Gray level co-occurrence matrix (Gray Level Spatial Dependence Matrix) (GLCM) is used for second order statistical features. Then, gray level nodule candidate regions are scaled into eight different texture levels. While GLCM is independent from translation operation, it is sensitive to rotation operation. So as to eliminate this problem, GLCMs with distance one in four different directions are constructed according to 0, 45, 90 and 135°. Then, the sum of these matrices is computed. As a result of this operation, GLCM is independent from rotation operation.

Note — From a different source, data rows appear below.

/-- What the strobes of an edge name. -/
theorem decodeStrobe_cases (hc : BitVec 2) :
    (hc = 0 ∧ decodeStrobe hc = .error .noStrobe) ∨ (hc = 1 ∧ decodeStrobe hc = .ok .feed) ∨
      (hc = 2 ∧ decodeStrobe hc = .ok (.reset false)) ∨ (hc = 3 ∧ decodeStrobe hc = .ok (.reset true)) := by
  have h : hc = 0 ∨ hc = 1 ∨ hc = 2 ∨ hc = 3 := by revert hc; decide
  rcases h with rfl | rfl | rfl | rfl
  · exact .inl ⟨rfl, rfl⟩
  · exact .inr (.inl ⟨rfl, rfl⟩)
  · exact .inr (.inr (.inl ⟨rfl, rfl⟩))
  · exact .inr (.inr (.inr ⟨rfl, rfl⟩))

/-- in_valid is 1 exactly when STREAM has more bytes than are held back. -/
theorem inValid_iff {s : State} : s.inValid = true ↔ s.heldBack < s.stream.length := by simp [State.inValid]

/-- An empty STREAM has no byte for the block. -/
theorem inValid_nil {s : State} (h : s.stream = []) : s.inValid = false := by simp [State.inValid, h]

/-- With no byte held back, a non-empty STREAM has a byte for the block. -/
theorem inValid_cons {s : State} {b : Byte} {q : List Byte} (h : s.stream = b :: q) (h0 : s.heldBack = 0) :
    s.inValid = true := by simp [State.inValid, h, h0]

/-- What in_data holds: nothing while in_valid is 0, else the head of STREAM. -/
theorem inData_cases (s : State) :
    (s.inValid = false ∧ s.inData = none) ∨ (s.inValid = true ∧ ∃ b q, s.stream = b :: q ∧ s.inData = some b) := by
  cases hv : s.inValid with
  | false => exact .inl ⟨rfl, by simp [State.inData, hv]⟩
  | true =>
    cases h : s.stream with
    | nil => rw [inValid_nil h] at hv; cases hv
    | cons b q => exact .inr ⟨rfl, b, q, rfl, by simp [State.inData, hv, h]⟩

/-- The byte move of a state: the end of the pass, or the operation the selector word selects. -/
theorem byteMove_eq (s : State) :
    (s.inValid = false ∧ s.byteMove = .close) ∨
      (s.inValid = true ∧ ∃ b q, s.stream = b :: q ∧
        s.byteMove = .run ((caseOf s.syncState.bit s.bufLen b).instr s.bufLen b)) := by
  rcases inData_cases s with ⟨hv, hd⟩ | ⟨hv, b, q, hs, hd⟩
  · exact .inl ⟨hv, by simp [State.byteMove, hd]⟩
  · exact .inr ⟨hv, b, q, hs, by simp [State.byteMove, hd, State.selector, decodeSelector_eq]⟩

/-- Everything a rising edge can do (R131, R133): RESET; with a closed pass, FEED or nothing; with an open pass, its end or
the selected byte-step operation. -/
theorem edge_cases (s : State) (hc : BitVec 2) :
    (∃ f, (hc = 2 ∨ hc = 3) ∧ s.edge hc = exec (.reset f) s) ∨
      (hc = 1 ∧ s.passOpen = false ∧ s.edge hc = exec .feed s) ∨
      (hc = 0 ∧ s.passOpen = false ∧ s.edge hc = .next s.idle) ∨
      ((hc = 0 ∨ hc = 1) ∧ s.passOpen = true ∧ s.inValid = false ∧ s.edge hc = .next s.closePass) ∨
      ((hc = 0 ∨ hc = 1) ∧ s.passOpen = true ∧ s.inValid = true ∧ ∃ b q, s.stream = b :: q ∧
        s.byteOp = some ((caseOf s.syncState.bit s.bufLen b).instr s.bufLen b) ∧
        s.edge hc = exec ((caseOf s.syncState.bit s.bufLen b).instr s.bufLen b) s) := by
  rcases decodeStrobe_cases hc with ⟨h, hd⟩ | ⟨h, hd⟩ | ⟨h, hd⟩ | ⟨h, hd⟩
  · cases hp : s.passOpen
    · exact .inr (.inr (.inl ⟨h, rfl, by simp [State.edge, State.edgeMove, hd, hp, State.doMove]⟩))
    · rcases byteMove_eq s with ⟨hs, hm⟩ | ⟨hv, b, q, hs, hm⟩
      · exact .inr (.inr (.inr (.inl ⟨.inl h, rfl, hs,
          by simp [State.edge, State.edgeMove, hd, hp, hm, State.doMove]⟩)))
      · exact .inr (.inr (.inr (.inr ⟨.inl h, rfl, hv, b, q, hs, State.byteOp_cons hs,
          by simp [State.edge, State.edgeMove, hd, hp, hm, State.doMove]⟩)))
  · cases hp : s.passOpen
    · exact .inr (.inl ⟨h, rfl, by simp [State.edge, State.edgeMove, hd, hp, State.doMove]⟩)
    · rcases byteMove_eq s with ⟨hs, hm⟩ | ⟨hv, b, q, hs, hm⟩
      · exact .inr (.inr (.inr (.inl ⟨.inr h, rfl, hs,
          by simp [State.edge, State.edgeMove, hd, hp, hm, State.doMove]⟩)))
      · exact .inr (.inr (.inr (.inr ⟨.inr h, rfl, hv, b, q, hs, State.byteOp_cons hs,
          by simp [State.edge, State.edgeMove, hd, hp, hm, State.doMove]⟩)))
  · exact .inl ⟨false, .inl h, by simp [State.edge, State.edgeMove, hd, State.doMove]⟩
  · exact .inl ⟨true, .inr h, by simp [State.edge, State.edgeMove, hd, State.doMove]⟩
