-- ==== Sys2Proof/Tests/Slice0.lean ====
section
/-! SUPPORT. Tests. Expected results come from 95_test_vectors.md (named V-…) or from the encodings written out by hand; and, for
each statement with hypotheses, a witness that meets them. -/

namespace Sys2Proof.Tests

open Sys2Proof Sys2Proof.Machine

/-! ### Well-formedness: an ill-formed term for each check -/

theorem test_discard_of_marker_ill_formed : (Instr.syncDiscard 0x76).wellFormed = false := by decide
theorem test_reservedW_of_zero_ill_formed : (Instr.syncReservedW 0 0x11).wellFormed = false := by decide
theorem test_reservedAhi_of_47_ill_formed : (Instr.syncReservedAhi 47 0x11).wellFormed = false := by decide
theorem test_append_at_0_ill_formed : (Instr.syncAppend 0 0x11).wellFormed = false := by decide
theorem test_append_at_23_ill_formed : (Instr.syncAppend 23 0x11).wellFormed = false := by decide
theorem test_append_at_47_ill_formed : (Instr.syncAppend 47 0x11).wellFormed = false := by decide
theorem test_lenErr_of_48_ill_formed : (Instr.decodeLenErr 48).wellFormed = false := by decide
theorem test_lenErr_of_64_ill_formed : (Instr.decodeLenErr 64).wellFormed = false := by decide

/-! ### Decoding: words written out from R64, R65, R71 and R72 (SEL column of 95_test_vectors.md 2.1) -/

-- 0 000000 01110110 (V-B1)
theorem test_decode_start : decodeWord .selector 0b000000001110110 = .ok .syncStart := by rfl
-- 0 000000 01110111 (V-B3)
theorem test_decode_discard : decodeWord .selector 0b000000001110111 = .ok (.syncDiscard 0x77) := by rfl
-- 0 000101 01110110 (V-B17)
theorem test_decode_reservedW : decodeWord .selector 0b000010101110110 = .ok (.syncReservedW 5 0x76) := by rfl
-- 1 000000 00010001 (V-B18)
theorem test_decode_reservedA0 : decodeWord .selector 0b100000000010001 = .ok (.syncReservedA0 0x11) := by rfl
-- 1 110000 00010001 (V-B19)
theorem test_decode_reservedAhi : decodeWord .selector 0b111000000010001 = .ok (.syncReservedAhi 48 0x11) := by rfl
-- 1 010111 11111111 (V-B10)
theorem test_decode_cmdCheck : decodeWord .selector 0b101011111111111 = .ok (.syncCmdCheck 0xFF) := by rfl
-- 1 101111 00000000 (V-B13)
theorem test_decode_frameCheck : decodeWord .selector 0b110111100000000 = .ok (.syncFrameCheck 0x00) := by rfl
-- 1 000101 01110110 (V-B6)
theorem test_decode_append : decodeWord .selector 0b100010101110110 = .ok (.syncAppend 5 0x76) := by rfl
theorem test_decode_decode : decodeWord .decLen 0b110000 = .ok .decode := by rfl
theorem test_decode_lenErr : decodeWord .decLen 0b101111 = .ok (.decodeLenErr 47) := by rfl
theorem test_decode_reset : decodeWord .strobe 0b11 = .ok (.reset true) := by rfl
theorem test_decode_feed : decodeWord .strobe 0b01 = .ok .feed := by rfl
theorem test_decode_readLatest : decodeWord .recPorts 0 = .ok .readLatest := by rfl
theorem test_decode_readStatus : decodeWord .statusPort 0 = .ok .readStatus := by rfl
theorem test_decode_no_strobe : decodeWord .strobe 0b00 = .error .noStrobe := by rfl
theorem test_decode_wide_length : decodeWord .decLen 64 = .error .lengthTooWide := by rfl
theorem test_decode_wide_selector : decodeWord .selector 0x8000 = .error .selectorTooWide := by rfl
theorem test_table_word_reset : decodeTableWord 8 0b10 = some (.reset false) := by rfl
theorem test_table_word_start : decodeTableWord 16 0x0076 = some .syncStart := by rfl
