-- ==== Sys2Proof/Machine/Classifier.lean ====
section
/-! DEFINITION. The Classifier: the fixed-point classifiers the block runs (43_classifier.md R120, R122), the document's
classifiers on exact values (R117, R118), the labels (R125), and CLS_DI and CLS_HS (R121, R123). -/

namespace Sys2Proof.Machine

/-- The discomfort categories, in ascending order (R117, R120). -/
inductive DiCategory where
  | comfortable
  | notHot
  | somewhatHot
  | hotSweating
  | unbearablyHot
deriving DecidableEq, Repr

/-- The heat-stroke categories, in ascending order (R118, R122). -/
inductive HsCategory where
  | caution
  | warning
  | severeWarning
  | danger
deriving DecidableEq, Repr

/-- The code of a discomfort category (R120). -/
def DiCategory.code : DiCategory → BitVec 3
  | .comfortable => 0
  | .notHot => 1
  | .somewhatHot => 2
  | .hotSweating => 3
  | .unbearablyHot => 4

/-- The code of a heat-stroke category (R122). -/
def HsCategory.code : HsCategory → BitVec 3
  | .caution => 0
  | .warning => 1
  | .severeWarning => 2
  | .danger => 3

/-- `class_di(raw)`, raw in hundredths (R120). -/
def classDi (raw : Int) : DiCategory :=
  if raw < 7000 then .comfortable
  else if raw < 7500 then .notHot
  else if raw < 8000 then .somewhatHot
  else if raw < 8500 then .hotSweating
  else .unbearablyHot

/-- `class_hs(raw)`, raw in hundredths of a degree (R122). -/
def classHs (raw : Int) : HsCategory :=
  if raw < 2500 then .caution
  else if raw < 2800 then .warning
  else if raw < 3100 then .severeWarning
  else .danger

/-- `classify_DI(x)` on an exact value (R117; rationals, log 13). -/
def classifyDi (x : ℚ) : DiCategory :=
  if x < 70 then .comfortable
  else if x < 75 then .notHot
  else if x < 80 then .somewhatHot
  else if x < 85 then .hotSweating
  else .unbearablyHot

/-- `classify_HS(x)` on an exact value in °C (R118; rationals, log 13). -/
def classifyHs (x : ℚ) : HsCategory :=
  if x < 25 then .caution
  else if x < 28 then .warning
  else if x < 31 then .severeWarning
  else .danger

/-- The label of a discomfort code (R125); no label for a code that names no category. -/
def diLabel (code : BitVec 3) : Option String :=
  match code.toNat with
  | 0 => some "comfortable"
  | 1 => some "not hot"
  | 2 => some "somewhat hot"
  | 3 => some "hot, sweating"
  | 4 => some "unbearably hot"
  | _ => none

/-- The label of a heat-stroke code (R125); no label for a code that names no category. -/
def hsLabel (code : BitVec 3) : Option String :=
  match code.toNat with
  | 0 => some "caution"
  | 1 => some "warning"
  | 2 => some "severe warning"
  | 3 => some "danger"
  | _ => none

/-- CLS_DI (R121): classify CLS_IN as a discomfort index. -/
def execClsDi (s : State) : Host.Outcome State Fault Refusal :=
  .next (s.markLegal.setDiClass (classDi s.clsValue).code)

/-- CLS_HS (R123): classify CLS_IN as a heat-stroke index. -/
def execClsHs (s : State) : Host.Outcome State Fault Refusal :=
  .next (s.markLegal.setHsClass (classHs s.clsValue).code)

end Sys2Proof.Machine
end

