/-- V-C1, V-C5: the first byte; and the last but one of the trace, E3F4 to BBE2. -/
theorem test_crcByte : leaves (exec .crcByte { State.reset with dataIn := 0x52 }) (fun t => t.crc == 0xBD3E) = true ∧
    leaves (exec .crcByte { State.reset with dataIn := 0x50, crc := 0xE3F4 }) (fun t => t.crc == 0xBBE2) = true := by
  decide +kernel

/-- V-C5: seven bytes, and none. -/
theorem test_crcRx : leaves (exec .crcRx { holding sevenBytes with crc := 0x1234 })
      (fun t => t.crc == 0xBBE2 && t.rxlen == 7) = true ∧
    leaves (exec .crcRx { State.reset with crc := 0x1234 }) (fun t => t.crc == 0xFFFF) = true := by decide +kernel

/-- V-C4: the residue over FB. -/
theorem test_crcRx_residue : leaves (exec .crcRx (holding frameB)) (fun t => t.crc == 0) = true := by decide +kernel

/-- R102's example. -/
theorem test_rxClear : leaves (exec .rxClear { holding frameA with rxOvf := true, err := 6 })
    (fun t => t.rxlen == 0 && !t.rxOvf && t.err == 6) = true := by decide +kernel

/-- V-P15: an empty buffer takes the byte. -/
theorem test_rxPush : leaves (exec .rxPush { State.reset with dataIn := 0x52 })
    (fun t => t.rxlen == 1 && t.rxByte 0 == 0x52 && !t.rxOvf) = true := by decide +kernel

/-- V-P13: the 31st byte of a 30-byte buffer is dropped. -/
theorem test_rxPush_full : leaves (exec .rxPush { holding frameB with rxCapacity := 30, dataIn := 0x11 })
    (fun t => t.rxlen == 30 && t.rxOvf && t.rxByte 29 == 0x75) = true := by decide +kernel

/-- V-S1. -/
theorem test_build : leaves (exec .build { State.reset with addrIn := 0x5022 })
    (fun t => t.txbuf.toList == [0x52, 0x42, 0x05, 0x00, 0x01, 0x22, 0x50, 0xE2, 0xBB] && t.txlen == 9 && t.crc == 0xBBE2 &&
      readValue t 0x04 == 0x20) = true := by decide +kernel

/-- V-S2: the address 0x1234, its low byte first. -/
theorem test_build_order : leaves (exec .build { State.reset with addrIn := 0x1234 })
    (fun t => t.txbuf.toList == [0x52, 0x42, 0x05, 0x00, 0x01, 0x34, 0x12, 0x6C, 0xEA] && t.crc == 0xEA6C) = true := by
  decide +kernel

/-- V-P1: FA, lenient. -/
theorem test_parse_lenient : leaves (exec .parse (holding frameA))
    (fun t => readValue t 0x04 == 0x18 && t.meas == measA && t.diClass == 1 && t.hsClass == 3 && t.crc == 0xFFFF) = true := by
  decide +kernel

/-- V-P4: FBc, strict. -/
theorem test_parse_strict : leaves (exec .parse { holding frameBc with ctrlStrict := true })
    (fun t => readValue t 0x04 == 0x0D && t.diag0 == 0x7570 && t.diag1 == 0xA44D && t.crc == 0xA44D &&
      t.meas == Measurement.zero && t.diClass == 7) = true := by decide +kernel
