-- ==== Sys2Proof/Machine/Dispatch.lean ====
section
/-!
DEFINITION. One arm per operation (30_encoding.md R80): each calls its meaning.
-/

namespace Sys2Proof.Machine

def exec (i : Instr) (s : State) : Host.Outcome State Fault Refusal :=
  match i with
  | .rd addr => Sys2Proof.Machine.execRd addr s
  | .wr addr data => Sys2Proof.Machine.execWr addr data s
  | .init => Sys2Proof.Machine.execInit s
  | .start => Sys2Proof.Machine.execStart s
  | .ssArm => Sys2Proof.Machine.execSsArm s
  | .slCfg => Sys2Proof.Machine.execSlCfg s
  | .orchEn => Sys2Proof.Machine.execOrchEn s
  | .update => Sys2Proof.Machine.execUpdate s
  | .ssStep => Sys2Proof.Machine.execSsStep s
  | .slRun => Sys2Proof.Machine.execSlRun s
  | .evPeriod => Sys2Proof.Machine.execEvPeriod s
  | .evSample imm => Sys2Proof.Machine.execEvSample imm s
  | .evSlope => Sys2Proof.Machine.execEvSlope s
  | .fxSub => Sys2Proof.Machine.execFxSub s
  | .fxMul => Sys2Proof.Machine.execFxMul s
  | .fxMac => Sys2Proof.Machine.execFxMac s
  | .fxShift => Sys2Proof.Machine.execFxShift s
  | .fxSat => Sys2Proof.Machine.execFxSat s
  | .fxSatw => Sys2Proof.Machine.execFxSatw s
  | .fxAdds => Sys2Proof.Machine.execFxAdds s

end Sys2Proof.Machine
end

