-- ==== Sys2Proof/Proofs/ResetAndStatus.lean ====
section
/-!
PROOF. The state after reset (10_state.md R49) meets the invariants that every step keeps, and the fields of `STATUS`
(R41), each a code placed at its bits.
-/

namespace Sys2Proof.Machine

/-- Settles O2: each invariant's base case, the one `step_keeps` takes for the pin `rst`. -/
theorem resetMeetsEveryInvariant : Obligations.ResetMeetsEveryInvariant := by
  intro p waiting
  obtain ⟨hpre, hrange⟩ := (contractionOk_iff (State.resetWith p waiting)).mp (contractionOk_zero _)
  exact ⟨hrange, hpre, softStartOk_of_zero rfl, cellsExtended_of_zero rfl, lifecycleOk_resetWith p waiting,
    thresholdOk_resetWith p waiting⟩

/-! ## STATUS -/

theorem life_code_lt (l : Life) : l.code < 4 := by cases l <;> decide

theorem orch_code_lt (o : Orch) : o.code < 4 := by cases o <;> decide

theorem ssState_code_lt (x : SsState) : x.code < 4 := by cases x <;> decide

theorem ssDir_code_lt (d : SsDir) : d.code < 4 := by cases d <;> decide

theorem bool_toNat_eq_ite (b : Bool) : b.toNat = if b then 1 else 0 := by cases b <;> rfl

/-- R41: each field of `STATUS` is the code of its flag, and the bits above them are 0. -/
theorem status_fields (s : State) :
    s.status.toNat % 4 = s.life.code ∧ s.status.toNat / 4 % 4 = s.orch.code
      ∧ s.status.toNat / 16 % 4 = s.ss.state.code ∧ s.status.toNat / 64 % 4 = s.ss.dir.code
      ∧ s.status.toNat / 256 % 2 = s.sl.cfgd.toNat ∧ s.status.toNat / 512 % 2 = s.sl.armed.toNat
      ∧ s.status.toNat / 1024 = 0 := by
  have h1 := life_code_lt s.life
  have h2 := orch_code_lt s.orch
  have h3 := ssState_code_lt s.ss.state
  have h4 := ssDir_code_lt s.ss.dir
  have h5 := Bool.toNat_lt s.sl.cfgd
  have h6 := Bool.toNat_lt s.sl.armed
  simp only [State.status, BitVec.toNat_ofNat]
  omega

theorem status_resetWith (p : Params) (waiting : List Input) : (State.resetWith p waiting).status = 0 := by
  simp [State.status, Life.code, Orch.code, SsState.code, SsDir.code, SoftStart.zero, Slope.zero]

theorem exec_rd_of_readable {addr : Addr} {r : Reg} (s : State) (h : readableAt addr = some r) :
    exec (.rd addr) s = .next (s.returnRead (s.readReg r)) := by
  show execRd addr s = _
  rw [execRd, h]

theorem readableAt_status : readableAt 0x01 = some .status := by decide

/-- Settles O11: a read of 0x01 returns `STATUS`, whose fields are the codes of the flags. -/
theorem statusShowsTheFlagState : Obligations.StatusShowsTheFlagState := by
  intro s
  obtain ⟨hlife, horch, hstate, hdir, hcfgd, harmed, hupper⟩ := status_fields s
  refine ⟨s.status, exec_rd_of_readable s readableAt_status, ?_, ?_, ?_, ?_, ?_, ?_, hupper, ?_⟩
  · exact hlife
  · exact horch
  · exact hstate
  · exact hdir
  · rw [hcfgd, bool_toNat_eq_ite]
  · rw [harmed, bool_toNat_eq_ite]
  · rintro p waiting rfl
    exact status_resetWith p waiting

end Sys2Proof.Machine
end

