-- ==== Sys2Proof/Proofs/Arithmetic.lean ====
section
/-!
PROOF. The arithmetic unit (40_arith.md R101 to R107). Each micro-operation puts one function's value on the result port;
what that value is, is said of the function: the clamp case by case, the shift as one floor division between two multiples
of `2^s`.
-/

namespace Sys2Proof.Machine

/-! ## The micro-operations -/

theorem exec_fxSub (s : State) :
    exec .fxSub s = .next (s.setAluResult (fxSub s.alu.operands.a s.alu.operands.b)) := rfl

theorem exec_fxMul (s : State) :
    exec .fxMul s = .next (s.setAluResult (fxMul s.alu.operands.a s.alu.operands.b)) := rfl

theorem exec_fxMac (s : State) :
    exec .fxMac s = .next (s.setAluResult (fxMac s.alu.operands.acc s.alu.operands.a s.alu.operands.b)) := rfl

theorem exec_fxShift (s : State) :
    exec .fxShift s = .next (s.setAluResult (fxShift s.cfg.rnd s.alu.operands.x s.alu.operands.s)) := rfl

theorem exec_fxSat (s : State) :
    exec .fxSat s =
      .next (s.setAluResult (fxSat s.alu.operands.x s.alu.operands.lo.toInt s.alu.operands.hi.toInt)) := rfl

theorem exec_fxSatw (s : State) : exec .fxSatw s = .next (s.setAluResult (fxSatw s.alu.operands.x)) := rfl

theorem exec_fxAdds (s : State) :
    exec .fxAdds s = .next (s.setAluResult (fxAdds s.alu.operands.a s.alu.operands.b)) := rfl

/-! ## The clamp (R105, R106) -/

theorem fxSat_of_lt_lo {x lo hi : Int} (hbounds : lo ≤ hi) (h : x < lo) : fxSat x lo hi = lo := by
  rw [fxSat, max_eq_right h.le, min_eq_left hbounds]

theorem fxSat_of_hi_lt {x lo hi : Int} (h : hi < x) : fxSat x lo hi = hi :=
  min_eq_right (h.le.trans (le_max_left x lo))

theorem fxSat_of_mem {x lo hi : Int} (hlo : lo ≤ x) (hhi : x ≤ hi) : fxSat x lo hi = x := by
  rw [fxSat, max_eq_left hlo, min_eq_left hhi]

/-- Clamped to two scaled words, crossing ones too, a value is a scaled word. -/
theorem fxSat_words_range (x : Int) (lo hi : Word) :
    -32768 ≤ fxSat x lo.toInt hi.toInt ∧ fxSat x lo.toInt hi.toInt ≤ 32767 := by
  obtain ⟨hlo, -⟩ := word_toInt_range lo
  obtain ⟨hhi, hhi'⟩ := word_toInt_range hi
  exact ⟨le_min (hlo.trans (le_max_right _ _)) hhi, (fxSat_le _ _ _).trans hhi'⟩

theorem fxSatw_of_lt_range {x : Int} (h : x < -32768) : fxSatw x = -32768 := fxSat_of_lt_lo (by norm_num) h

theorem fxSatw_of_range_lt {x : Int} (h : 32767 < x) : fxSatw x = 32767 := fxSat_of_hi_lt h

/-! ## The shift (R104) -/

/-- What is added before the floor: half a unit of the result under `NEAREST`, if there is a bit to drop. -/
def roundingOffset (rnd : Rounding) (s : Nat) : Int :=
  match rnd, s with
  | .nearest, n + 1 => 2 ^ n
  | _, _ => 0

theorem fxShift_eq_div (rnd : Rounding) (x : Int) (s : Nat) :
    fxShift rnd x s = (x + roundingOffset rnd s) / 2 ^ s := by
  cases s with
  | zero => cases rnd <;> simp [roundingOffset]
  | succ n => cases rnd <;> simp [fxShift, roundingOffset]

theorem roundingOffset_trunc (s : Nat) : roundingOffset .trunc s = 0 := rfl

theorem two_mul_roundingOffset_nearest {s : Nat} (h : s ≠ 0) : 2 * roundingOffset .nearest s = 2 ^ s := by
  obtain ⟨n, rfl⟩ := Nat.exists_eq_succ_of_ne_zero h
  exact (pow_succ' 2 n).symm

theorem roundingOffset_range (rnd : Rounding) (s : Nat) : 0 ≤ roundingOffset rnd s ∧ roundingOffset rnd s < 2 ^ s := by
  have hpow : (0 : Int) < 2 ^ s := by positivity
  cases rnd with
  | trunc => exact ⟨le_rfl, hpow⟩
  | nearest =>
    obtain rfl | hs := eq_or_ne s 0
    · decide
    · have := two_mul_roundingOffset_nearest hs
      omega

/-- The shift is the one integer whose unit interval, scaled by `2^s`, holds the operand with its rounding offset. -/
theorem fxShift_bounds (rnd : Rounding) (x : Int) (s : Nat) :
    fxShift rnd x s * 2 ^ s ≤ x + roundingOffset rnd s ∧ x + roundingOffset rnd s < (fxShift rnd x s + 1) * 2 ^ s := by
  have hpow : (0 : Int) < 2 ^ s := by positivity
  rw [fxShift_eq_div]
  exact ⟨Int.ediv_mul_le _ hpow.ne', Int.lt_ediv_add_one_mul_self _ hpow⟩

/-- A shift does not leave a bound on the magnitude, rounding up included. -/
theorem abs_fxShift_le {x B : Int} (rnd : Rounding) (s : Nat) (h : |x| ≤ B) : |fxShift rnd x s| ≤ B := by
  have hpow : (1 : Int) ≤ 2 ^ s := one_le_pow₀ (by norm_num)
  have hscale : B ≤ B * 2 ^ s := le_mul_of_one_le_right ((abs_nonneg x).trans h) hpow
  obtain ⟨hoff, hoff'⟩ := roundingOffset_range rnd s
  rw [abs_le] at h ⊢
  rw [fxShift_eq_div]
  constructor
  · rw [Int.le_ediv_iff_mul_le (by omega), neg_mul]
    omega
  · rw [← Int.lt_add_one_iff, Int.ediv_lt_iff_lt_mul (by omega), add_mul]
    omega

/-! ## The statements -/

/-- Settles O39: two scaled words are at most 65535 apart. -/
theorem fxSubIsExact : Obligations.FxSubIsExact :=
  ⟨rfl, fun s => ⟨exec_fxSub s, by omega⟩⟩

/-- Settles O40: the product is taken in the integers, without narrowing. -/
theorem fxMulIsExact : Obligations.FxMulIsExact := ⟨rfl, exec_fxMul⟩

/-- Settles O41: product and sum are taken in the integers, without narrowing. -/
theorem fxMacIsExact : Obligations.FxMacIsExact := ⟨rfl, exec_fxMac⟩

/-- Settles O42: both roundings are the bounds of the one floor division, with an offset of 0 or of half a unit. -/
theorem fxShiftRoundsAsConfigured : Obligations.FxShiftRoundsAsConfigured := by
  refine ⟨rfl, fun s => ⟨_, exec_fxShift s, ?_, ?_, ?_⟩⟩
  · intro hs
    rw [hs, fxShift_zero]
  · intro hrnd
    simpa [hrnd, roundingOffset_trunc] using fxShift_bounds s.cfg.rnd s.alu.operands.x s.alu.operands.s
  · intro hs hrnd
    have hhalf := two_mul_roundingOffset_nearest hs
    obtain ⟨hlo, hhi⟩ := fxShift_bounds .nearest s.alu.operands.x s.alu.operands.s
    rw [hrnd]
    constructor <;> linarith

/-- Settles O43, by the clamp's four cases. -/
theorem fxSatClamps : Obligations.FxSatClamps :=
  ⟨rfl, fun s => ⟨_, exec_fxSat s, fxSat_of_lt _ _ _,
    fun hbounds => ⟨fxSat_of_lt_lo hbounds, fxSat_of_hi_lt, fxSat_of_mem⟩, fxSat_words_range _ _ _⟩⟩

/-- Settles O44: `FX_SATW` is the clamp to the range of a scaled word, whose bounds do not cross. -/
theorem fxSatwSaturates : Obligations.FxSatwSaturates :=
  ⟨rfl, fun s => ⟨_, exec_fxSatw s, fxSatw_of_lt_range, fxSatw_of_range_lt, fxSatw_of_range _⟩⟩

/-- Settles O45: the addition is `FX_SATW` of the exact sum. -/
theorem fxAddsSaturatesTheExactSum : Obligations.FxAddsSaturatesTheExactSum :=
  ⟨rfl, fun s => ⟨_, exec_fxAdds s, fxSatw_of_lt_range, fxSatw_of_range_lt, fxSatw_of_range _⟩⟩

end Sys2Proof.Machine
end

After obtaining GLCM stage, second order statistical features are extracted by normalizing GLCM so that sum of the matrix elements is equal to 1. There are seven GLCM features including autocorrelation, contrast, cluster prominence, cluster shade, energy, entropy and homogeneity.

Novel features proposed to the literature

In this study, seven novel features extracted from lung nodule candidates are proposed to the literature. Five of these features are based on shape information and two of them are based on shape and texture information of lung nodule candidates. These features are explained as follows:

  • Shape Based Novel Features

    • Bound over Span: It is the ratio of the value of boundary length to the value of span. This feature is closely related with nodule candidate size and noise. Boundary length provides identification of lung nodule caused by noise by setting minimum threshold and span is based on nodule candidate size [19]. It is denoted as:

      $$ \mathrm{B}\mathrm{o}\mathrm{S}=\frac{\mathrm{BL}}{\mathrm{S}} $$
      (1)

      where BoS is value of bound over span, BL is boundary length and S is the span of nodule candidate.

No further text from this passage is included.